Molecular weight of polydisperse icodextrin effects its oncotic contribution to water transport

Abstract

Icodextrin, a mixture of polysaccharides of alpha-(1 --> 4) polyglucopyranose having 10% branched chains, is clinically available as a D-glucose substitute for peritoneal dialysis (PD). Due to the high intraperitoneal retention time of this glucose polymer (GP), water transport from the vessels to the peritoneal cavity is prolonged even in PD patients with high peritoneal permeability. The purpose of this study was to elucidate why 7.5% icodextrin solution has such a broad distribution of molecular weights. A gel permeation chromatography study indicated that the average molecular weight was about 18.0 kDa in terms of number average (Mn) and 31.3 kDa in terms of weight average (Mw), respectively, resulting in a polydispersity index (Mn/Mw) of 1.74. Five fractions of GP having Mn values of 41.3, 19.3, 8.3, 3.8, and 2.1 kDa, respectively, produced 0.24, 0.49, 0.50, 0.08, and 0.03 mOsmol/kg H2O of colloid osmotic pressure. Water transport through a membrane having a molecular cutoff of 15 kDa was simulated using the mass transfer coefficient and reflection coefficient for each fraction.
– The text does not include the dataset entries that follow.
/-- The instruction that MAJ and SUB name, its fields filled in (R30); none for an illegal MAJ or SUB. -/
def Fields.build (f : Fields) : Option Instr :=
  match f.maj with
  | 0x1 => match f.sub with
    | 0 => some (.add f.guard f.d f.a f.b)
    | 1 => some (.sub f.guard f.d f.a f.b)
    | 2 => some (.addSatI32 f.guard f.d f.a f.b)
    | 3 => some (.subSatI32 f.guard f.d f.a f.b)
    | 4 => some (.addSatN32 f.guard f.d f.a f.b)
    | 5 => some (.subSatN32 f.guard f.d f.a f.b)
    | 6 => some (.addCy f.guard f.d f.a f.b f.c)
    | 7 => some (.cy f.guard f.d f.a f.b f.c)
    | 8 => some (.add64 f.guard f.d f.a f.b)
    | 9 => some (.sub64 f.guard f.d f.a f.b)
    | _ => none
  | 0x2 => match f.sub with
    | 0 => some (.mul f.guard f.d f.a f.b)
    | 1 => some (.mulhI32 f.guard f.d f.a f.b)
    | 2 => some (.mulhN32 f.guard f.d f.a f.b)
    | 3 => some (.mad f.guard f.d f.a f.b f.c)
    | 4 => some (.mulwI32 f.guard f.d f.a f.b)
    | 5 => some (.mulwN32 f.guard f.d f.a f.b)
    | 6 => some (.madwN32 f.guard f.d f.a f.b f.c)
    | 7 => some (.madwI32 f.guard f.d f.a f.b f.c)
    | _ => none
  | 0x3 => match f.sub with
    | 0 => some (.minI32 f.guard f.d f.a f.b)
    | 1 => some (.maxI32 f.guard f.d f.a f.b)
    | 2 => some (.minN32 f.guard f.d f.a f.b)
    | 3 => some (.maxN32 f.guard f.d f.a f.b)
    | 4 => some (.abs f.guard f.d f.a)
    | 5 => some (.neg f.guard f.d f.a)
    | 6 => some (.sad f.guard f.d f.a f.b f.c)
    | 7 => some (.sadN32 f.guard f.d f.a f.b f.c)
    | _ => none
  | 0x4 => match f.sub with
    | 0 => some (.and f.guard f.d f.a f.b)
    | 1 => some (.or f.guard f.d f.a f.b)
    | 2 => some (.xor f.guard f.d f.a f.b)
    | 3 => some (.andn f.guard f.d f.a f.b)
    | 4 => some (.orn f.guard f.d f.a f.b)
    | 5 => some (.lop3 f.guard (BitVec.ofNat 8 f.mod) f.d f.a f.b f.c)
    | _ => none
  | 0x5 => match f.sub with
    | 0 => some (.shl f.guard f.d f.a f.b)
    | 1 => some (.shr f.guard f.d f.a f.b)
    | 2 => some (.sra f.guard f.d f.a f.b)
    | 3 => some (.rol f.guard f.d f.a f.b)
    | 4 => some (.ror f.guard f.d f.a f.b)
    | 5 => some (.fsl f.guard f.d f.a f.b f.c)
    | 6 => some (.fsr f.guard f.d f.a f.b f.c)
    | _ => none
  | 0x6 => match f.sub with
    | 0 => some (.popc f.guard f.d f.a)
    | 1 => some (.clz f.guard f.d f.a)
    | 2 => some (.ctz f.guard f.d f.a)
    | 3 => some (.brev f.guard f.d f.a)
    | 4 => some (.bfxI32 f.guard f.d f.a f.c)
    | 5 => some (.bfxN32 f.guard f.d f.a f.c)
    | 6 => some (.bfi f.guard f.d f.a f.b f.c)
    | 7 => some (.bil2 f.guard f.d f.a f.b)
    | 8 => some (.bil3 f.guard f.d f.a f.b f.c)
    | 9 => some (.bdl3 f.guard f.d f.a f.b)
    | 10 => some (.bdl2 f.guard f.d f.a f.b)
    | _ => none
  | 0x7 => some (.icmp f.guard (Cond.ofCode f.sub) (Comb.ofCode (f.mod % 4)) (decide (f.mod / 128 = 1)) f.d f.a f.b f.c)
  | 0x8 => match f.sub with
    | 0 => some (.sel f.guard f.d f.a f.b f.c)
    | _ => none
  | 0x9 => match f.sub with
    | 0 => some (.sxt8 f.guard f.d f.a)
    | 1 => some (.sxt16 f.guard f.d f.a)
    | 2 => some (.zxt8 f.guard f.d f.a)
    | 3 => some (.zxt16 f.guard f.d f.a)
    | 4 => some (.prm f.guard f.d f.a f.b f.c)
    | 5 => some (.bswp f.guard f.d f.a)
    | _ => none
  | 0xa => match f.sub with
    | 0 => some (.divI32 f.guard f.d f.a f.b)
    | 1 => some (.divN32 f.guard f.d f.a f.b)
    | 2 => some (.remI32 f.guard f.d f.a f.b)
    | 3 => some (.remN32 f.guard f.d f.a f.b)
    | _ => none
  | 0xb => match f.sub with
    | 0 => some (.mov f.guard f.d f.a)
    | 1 => some (.mov64 f.guard f.d f.a)
    | _ => none
  | 0xc => match f.sub with
    | 0 => some (.mpadd f.guard (BitVec.ofNat 5 f.mod) f.d f.a f.b)
    | 1 => some (.mpmk f.guard f.d f.a f.b)
    | 2 => some (.mpcore f.guard f.d f.a)
    | 3 => some (.mpoff f.guard f.d f.a)
    | 4 => some (.mploc f.guard f.d f.a)
    | _ => none
  | 0x10 => some (.addi f.guard (BitVec.ofNat 32 f.low) f.d f.a)
  | 0x11 => some (.muli f.guard (BitVec.ofNat 32 f.low) f.d f.a)
  | 0x12 => some (.andi f.guard (BitVec.ofNat 32 f.low) f.d f.a)
  | 0x13 => some (.ori f.guard (BitVec.ofNat 32 f.low) f.d f.a)
  | 0x14 => some (.xori f.guard (BitVec.ofNat 32 f.low) f.d f.a)
  | 0x15 => some (.movi f.guard (BitVec.ofNat 32 f.low) f.d)
  | 0x16 => some (.icmpi f.guard (Cond.ofCode (f.low / 2 ^ 28)) (BitVec.ofNat 28 f.low) f.d f.a)
  | 0x17 => some (.shli f.guard (BitVec.ofNat 32 f.low) f.d f.a)
  | 0x18 => some (.shri f.guard (BitVec.ofNat 32 f.low) f.d f.a)
  | 0x19 => some (.srai f.guard (BitVec.ofNat 32 f.low) f.d f.a)
  | 0x1a => some (.miniI32 f.guard (BitVec.ofNat 32 f.low) f.d f.a)
  | 0x1b => some (.maxiI32 f.guard (BitVec.ofNat 32 f.low) f.d f.a)
  | 0x1c => some (.addi64 f.guard (BitVec.ofNat 32 f.low) f.d f.a)
  | 0x20 => match f.sub with
    | 0 => some (.fadd f.guard (BitVec.ofNat 8 f.mod) f.d f.a f.b)
    | 1 => some (.fsub f.guard (BitVec.ofNat 8 f.mod) f.d f.a f.b)
    | _ => none
  | 0x21 => match f.sub with
    | 0 => some (.fmul f.guard (BitVec.ofNat 8 f.mod) f.d f.a f.b)
    | _ => none
  | 0x22 => match f.sub with
    | 0 => some (.ffma f.guard (BitVec.ofNat 8 f.mod) f.d f.a f.b f.c)
    | 1 => some (.ffms f.guard (BitVec.ofNat 8 f.mod) f.d f.a f.b f.c)
    | 2 => some (.fnma f.guard (BitVec.ofNat 8 f.mod) f.d f.a f.b f.c)
    | 3 => some (.fnms f.guard (BitVec.ofNat 8 f.mod) f.d f.a f.b f.c)
    | _ => none
  | 0x23 => match f.sub with
    | 0 => some (.fmin f.guard f.d f.a f.b)
    | 1 => some (.fmax f.guard f.d f.a f.b)
    | 2 => some (.fminp f.guard f.d f.a f.b)
    | 3 => some (.fmaxp f.guard f.d f.a f.b)
    | _ => none
  | 0x24 => some (.fcmp f.guard (FCond.ofCode f.sub) (Comb.ofCode (f.mod % 4)) (decide (f.mod / 128 = 1)) f.d f.a f.b f.c)
  | 0x25 => match f.sub with
    | 0 => some (.frcp f.guard f.d f.a)
    | 1 => some (.frsq f.guard f.d f.a)
    | 2 => some (.fsqrt f.guard f.d f.a)
    | 3 => some (.fex2 f.guard f.d f.a)
    | 4 => some (.flg2 f.guard f.d f.a)
    | 5 => some (.fsinp f.guard f.d f.a)
    | 6 => some (.fcosp f.guard f.d f.a)
    | 7 => some (.ftanh f.guard f.d f.a)
    | _ => none
  | 0x26 => match f.sub with
    | 0 => some (.fdiv f.guard f.d f.a f.b)
    | _ => none
  | 0x27 => match f.sub with
    | 0 => some (.fcls f.guard f.d f.a)
    | 1 => some (.fscl f.guard f.d f.a f.b)
    | 2 => some (.frint f.guard (BitVec.ofNat 2 f.mod) f.d f.a)
    | 3 => some (.ffrac f.guard f.d f.a)
    | 4 => some (.fcpsgn f.guard f.d f.a f.b)
    | _ => none
  | 0x28 => match f.sub % 6 with
    | 0 => some (.hadd f.guard (decide (f.sub / 6 = 1)) f.d f.a f.b)
    | 1 => some (.hsub f.guard (decide (f.sub / 6 = 1)) f.d f.a f.b)
    | 2 => some (.hmul f.guard (decide (f.sub / 6 = 1)) f.d f.a f.b)
    | 3 => some (.hfma f.guard (decide (f.sub / 6 = 1)) f.d f.a f.b f.c)
    | 4 => some (.hmin f.guard (decide (f.sub / 6 = 1)) f.d f.a f.b)
    | 5 => some (.hmax f.guard (decide (f.sub / 6 = 1)) f.d f.a f.b)
    | _ => none
  | 0x29 => some (.dot f.guard (DotFmt.ofCode f.sub) f.d f.a f.b f.c)
  | 0x2a => some (.cvt f.guard (BitVec.ofNat 6 f.sub) (BitVec.ofNat 2 f.mod) f.d f.a f.b)
  | 0x2b => some (.qpk f.guard (QFmt.ofCode f.sub) f.d f.a f.b)
  | 0x2c => some (.qupk f.guard (QFmt.ofCode f.sub) f.d f.a f.b)
  | 0x2d => some (.mxsc f.guard (QFmt.ofCode f.sub) f.d f.a)
  | 0x30 => some (.shfl f.guard (ShflKind.ofCode f.sub) (BitVec.ofNat 3 (f.mod / 4)) (ShflFate.ofCode (f.mod % 4)) f.d f.a f.b)
  | 0x31 => match f.sub with
    | 0 => some (.voteAny f.guard f.d f.a)
    | 1 => some (.voteAll f.guard f.d f.a)
    | 2 => some (.voteUni f.guard f.d f.a)
    | 3 => some (.ballot f.guard f.d f.a)
    | 4 => some (.matchLanes f.guard f.d f.a)
    | _ => none
  | 0x32 => some (.lred f.guard (LaneOp.ofCode f.sub) f.d f.a)
  | 0x33 => some (.lscan f.guard (LaneOp.ofCode f.sub) (decide (f.mod = 1)) f.d f.a)
  | 0x34 => match f.sub with
    | 0 => some (.lmask f.guard f.d)
    | 1 => some (.lbelow f.guard f.d)
    | 2 => some (.lcnt f.guard f.d)
    | 3 => some (.lfirst f.guard f.d)
    | 4 => some (.elect f.guard f.d)
    | _ => none
  | 0x40 => some (.ld f.guard (Sz.ofCode f.sz) (BitVec.ofNat 16 f.off) f.d f.a)
  | 0x41 => some (.st f.guard (Sz.ofCode f.sz) (BitVec.ofNat 16 f.off) f.a f.b)
  | 0x42 => some (.ldk f.guard (Sz.ofCode f.sz) (BitVec.ofNat 16 f.off) f.d f.a)
  | 0x43 => some (.ldix f.guard (Sz.ofCode f.sz) (BitVec.ofNat 3 f.off) f.d f.a f.b)
  | 0x44 => some (.atl f.guard (Aop.ofCode f.aop) (BitVec.ofNat 3 f.scope) (BitVec.ofNat 10 f.off) f.d f.a f.b)
  | 0x45 => some (.atm f.guard (Sz.ofCode f.sz) (Aop.ofCode f.aop) (BitVec.ofNat 3 f.scope) (BitVec.ofNat 10 f.off) f.d f.a f.b)
  | 0x46 => some (.red f.guard (Sz.ofCode f.sz) (Aop.ofCode f.aop) (BitVec.ofNat 3 f.scope) (BitVec.ofNat 10 f.off) (decide (f.ord = 1)) f.a f.b)
  | 0x47 => some (.pst f.guard (Sz.ofCode f.sz) (BitVec.ofNat 16 f.off) f.a f.b)
  | 0x48 => some (.lease f.guard (BitVec.ofNat 16 f.off) f.d f.a)
  | 0x49 => some (.lrel f.guard f.d)
  | 0x4a => some (.pub f.guard (Sz.ofCode f.sz) (BitVec.ofNat 16 f.off) f.a f.b)
  | 0x4b => match f.sub with
    | 0 => some (.subs f.guard f.d f.a)
    | _ => none
  | 0x4c => match f.sub with
    | 0 => some (.unsub f.guard f.d f.a)
    | _ => none
  | 0x50 => match f.sub with
    | 0 => some (.lndInit f.guard (BitVec.ofNat 3 f.mod) f.a f.b f.c)
    | 1 => some (.lndArr f.guard f.d f.a f.b)
    | 2 => some (.lndExp f.guard f.d f.a f.b)
    | 3 => some (.lndWait f.guard f.d f.a f.b)
    | 4 => some (.lndTest f.guard f.d f.a f.b)
    | 5 => some (.lndInv f.guard f.d f.a)
    | _ => none
  | 0x51 => match f.sub with
    | 0 => some (.ringInit f.guard (BitVec.ofNat 3 f.mod) f.a f.b f.c)
    | 1 => some (.ringRsv f.guard f.d f.a)
    | 2 => some (.ringCmt f.guard f.d f.a f.b)
    | 3 => some (.ringAtt f.guard f.d f.a)
    | 4 => some (.ringWait f.guard f.d f.a f.b)
    | 5 => some (.ringRel f.guard f.d f.a f.b)
    | 6 => some (.ringDet f.guard f.d f.a f.b)
    | _ => none
  | 0x52 => match f.sub with
    | 0 => some (.cntInit f.guard f.d f.a f.b)
    | 1 => some (.cntDec f.guard f.a f.b)
    | 2 => some (.cntRdec f.guard f.a f.b)
    | 3 => some (.cntRd f.guard f.d f.a)
    | _ => none
  | 0x53 => some (.cp f.guard (decide (f.sub % 2 = 1)) (decide (f.sub / 2 % 2 = 1)) f.d f.a f.b f.c)
  | 0x54 => some (.cpt f.guard (TileOp.ofCode f.sub) f.d f.a f.b f.c)
  | 0x55 => match f.sub with
    | 0 => some (.cpg f.guard (BitVec.ofNat 2 f.mod) f.d f.a f.b f.c)
    | _ => none
  | 0x56 => match f.sub with
    | 0 => some (.collAllred f.guard f.d f.a)
    | 1 => some (.collRedsct f.guard f.d f.a)
    | 2 => some (.collAllgat f.guard f.d f.a)
    | 3 => some (.collBcast f.guard f.d f.a)
    | _ => none
  | 0x57 => match f.sub with
    | 0 => some (.cpqSt f.guard f.d)
    | 1 => some (.cpqCnl f.guard f.d f.a)
    | 2 => some (.cpqFr f.guard (decide (f.mod = 1)) f.d f.a)
    | _ => none
  | 0x58 => match f.sub with
    | 0 => some (.twait f.guard f.d f.a f.b f.c)
    | _ => none
  | 0x59 => match f.sub with
    | 0 => some (.barSync f.a f.b)
    | 1 => some (.barArr f.d f.a f.b)
    | 2 => some (.barWait f.a f.b)
    | _ => none
  | 0x5a => match f.sub with
    | 0 => some (.cbarSync f.guard (BitVec.ofNat 3 f.mod) f.d)
    | 1 => some (.cbarMax f.guard (BitVec.ofNat 3 f.mod) f.d f.a)
    | 2 => some (.cbarMaxn f.guard (BitVec.ofNat 3 f.mod) f.d f.a)
    | 3 => some (.cbarAdd f.guard (BitVec.ofNat 3 f.mod) f.d f.a)
    | 4 => some (.cbarMin f.guard (BitVec.ofNat 3 f.mod) f.d f.a)
    | _ => none
  | 0x5b => match f.sub with
    | 0 => some (.acq f.guard (BitVec.ofNat 3 f.mod) f.d f.a f.b)
    | _ => none
  | 0x5c => match f.sub with
    | 0 => some (.rel f.guard (BitVec.ofNat 3 f.mod) f.d f.a)
    | _ => none
  | 0x5d => match f.sub with
    | 0 => some (.bind f.guard f.d f.a f.b f.c)
    | _ => none
  | 0x5e => some (.fence f.guard (BitVec.ofNat 4 f.sub) (BitVec.ofNat 3 f.mod))
  | 0x5f => match f.sub with
    | 0 => some (.slpUntil f.guard f.a)
    | 1 => some (.slpFor f.guard f.a)
    | 2 => some (.yield f.guard)
    | _ => none
  | 0x60 => match f.sub with
    | 0 => some (.mxal f.guard f.a)
    | _ => none
  | 0x61 => match f.sub with
    | 0 => some (.mxfr f.guard)
    | _ => none
  | 0x62 => some (.mxl f.guard (BitVec.ofNat 3 f.sub) (decide (f.mod % 2 = 1)) (BitVec.ofNat 2 (f.mod / 2)) f.a f.b)
  | 0x63 => some (.mxg f.guard (BitVec.ofNat 1 f.sub) f.a f.b)
  | 0x64 => some (.mma f.guard (decide (f.sub % 4 = 1)) (decide (f.sub / 4 = 1)) (decide (f.mod % 2 = 1)) (decide (f.mod / 2 % 2 = 1)) (decide (f.mod / 4 % 2 = 1)) (decide (f.mod / 8 % 2 = 1)) f.a f.b)
  | 0x65 => match f.sub with
    | 0 => some (.mxs f.guard (BitVec.ofNat 3 f.mod) f.a f.b f.c)
    | 1 => some (.mxr f.guard f.d f.b f.c)
    | 2 => some (.mxw f.guard f.a f.b f.c)
    | 3 => some (.mxz f.guard f.b)
    | _ => none
  | 0x66 => match f.sub with
    | 0 => some (.turnTake f.guard)
    | 1 => some (.turnGive f.guard)
    | 2 => some (.turnWho f.guard f.d)
    | _ => none
  | 0x67 => match f.sub with
    | 0 => some (.climb f.guard f.d f.a f.b f.c)
    | _ => none
  | 0x68 => match f.sub with
    | 0 => some (.nbox f.guard (BitVec.ofNat 4 f.mod))
    | 1 => some (.ntri f.guard (BitVec.ofNat 4 f.mod))
    | 2 => some (.nlink f.guard)
    | _ => none
  | 0x69 => match f.sub with
    | 0 => some (.hop f.guard f.a)
    | _ => none
  | 0x6a => match f.sub with
    | 0 => some (.cand f.guard)
    | 1 => some (.rsync f.guard)
    | 2 => some (.fin f.guard)
    | _ => none
  | 0x6b => match f.sub with
    | 0 => some (.emit f.guard f.d f.a f.b)
    | 1 => some (.emith f.guard f.d f.a f.b f.c)
    | 2 => some (.graphRsv f.guard (decide (f.mod = 1)) f.d f.a f.b f.c)
    | 3 => some (.gdone f.guard f.a)
    | _ => none
  | 0x6c => match f.sub with
    | 0 => some (.take f.guard f.d)
    | _ => none
  | 0x6d => match f.sub with
    | 0 => some (.lnch f.guard f.d f.a)
    | 1 => some (.lnchw f.guard f.d f.a)
    | _ => none
  | 0x6e => match f.sub with
    | 0 => some (.pair f.guard f.d f.a)
    | 1 => some (.unpair f.guard f.d)
    | 2 => some (.fpck f.guard f.d)
    | _ => none
  | 0x70 => some (.br f.guard (BitVec.ofNat 24 f.disp) (BitVec.ofNat 4 (f.mod / 16)) (decide (f.mod % 2 = 1)))
  | 0x71 => some (.call f.guard (BitVec.ofNat 24 f.disp) (BitVec.ofNat 4 (f.mod / 16)) (decide (f.mod % 2 = 1)) f.d)
  | 0x72 => some (.jmpi f.guard (BitVec.ofNat 4 (f.mod / 16)) f.a)
  | 0x73 => some (.ret f.guard (BitVec.ofNat 4 (f.mod / 16)) f.a)
  | 0x74 => some (.join (BitVec.ofNat 4 (f.mod / 16)))
  | 0x75 => some (.exit f.guard)
  | 0x76 => some (.trap f.guard (BitVec.ofNat 16 f.disp))
  | 0x77 => some (.brk f.guard (BitVec.ofNat 16 f.disp))
  | 0x78 => match f.low / 2 ^ 16 % 16 with
    | 0 => some (.csrRd f.guard (BitVec.ofNat 12 (f.low / 2 ^ 20)) f.d)
    | 1 => some (.csrWr f.guard (BitVec.ofNat 12 (f.low / 2 ^ 20)) f.d f.a)
    | 2 => some (.csrSet f.guard (BitVec.ofNat 12 (f.low / 2 ^ 20)) f.d f.a)
    | 3 => some (.csrClr f.guard (BitVec.ofNat 12 (f.low / 2 ^ 20)) f.d f.a)
    | _ => none
  | 0x79 => some (.eret)
  | 0x7a => some (.nop f.guard)
  | 0x7b => some (.mark f.guard (BitVec.ofNat 16 f.disp))
  | 0x7c => some (.tlbi f.guard (decide (f.mod = 1)) f.d f.a)
  | 0x7d => match f.mod with
    | 0 => some (.ctxsv f.guard f.d f.a)
    | 1 => some (.ctxld f.guard f.d f.a)
    | _ => none
  | 0x7e => match f.mod with
    | 0 => some (.halt f.guard)
    | 1 => some (.haltAll f.guard)
    | _ => none
  | _ => none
Fractions with Mn values of 19.3 and 8.3 kDa contributed to water transport dominantly (approximately 76%), while only 18%, 5%, and 3% of total water removal was contributed by fractions with Mn values of 41.3, 3.8 and 2.1 kDa, respectively. As a result of enzymatic degradation for 10 h by 2, 10, or 20 U/l alpha-amylase, a decrease in the high molecular weight zone (40-60 kDa) and a rise in the low molecular weight zone (1-2 kDa) were seen with few change in the distribution profile between 4 and 30 kDa. These results suggested that fractions in the molecular range between 8.3 and 19.3 kDa, where the distribution profile was less influenced by enzymatic degradation, preferably contributed to water transport.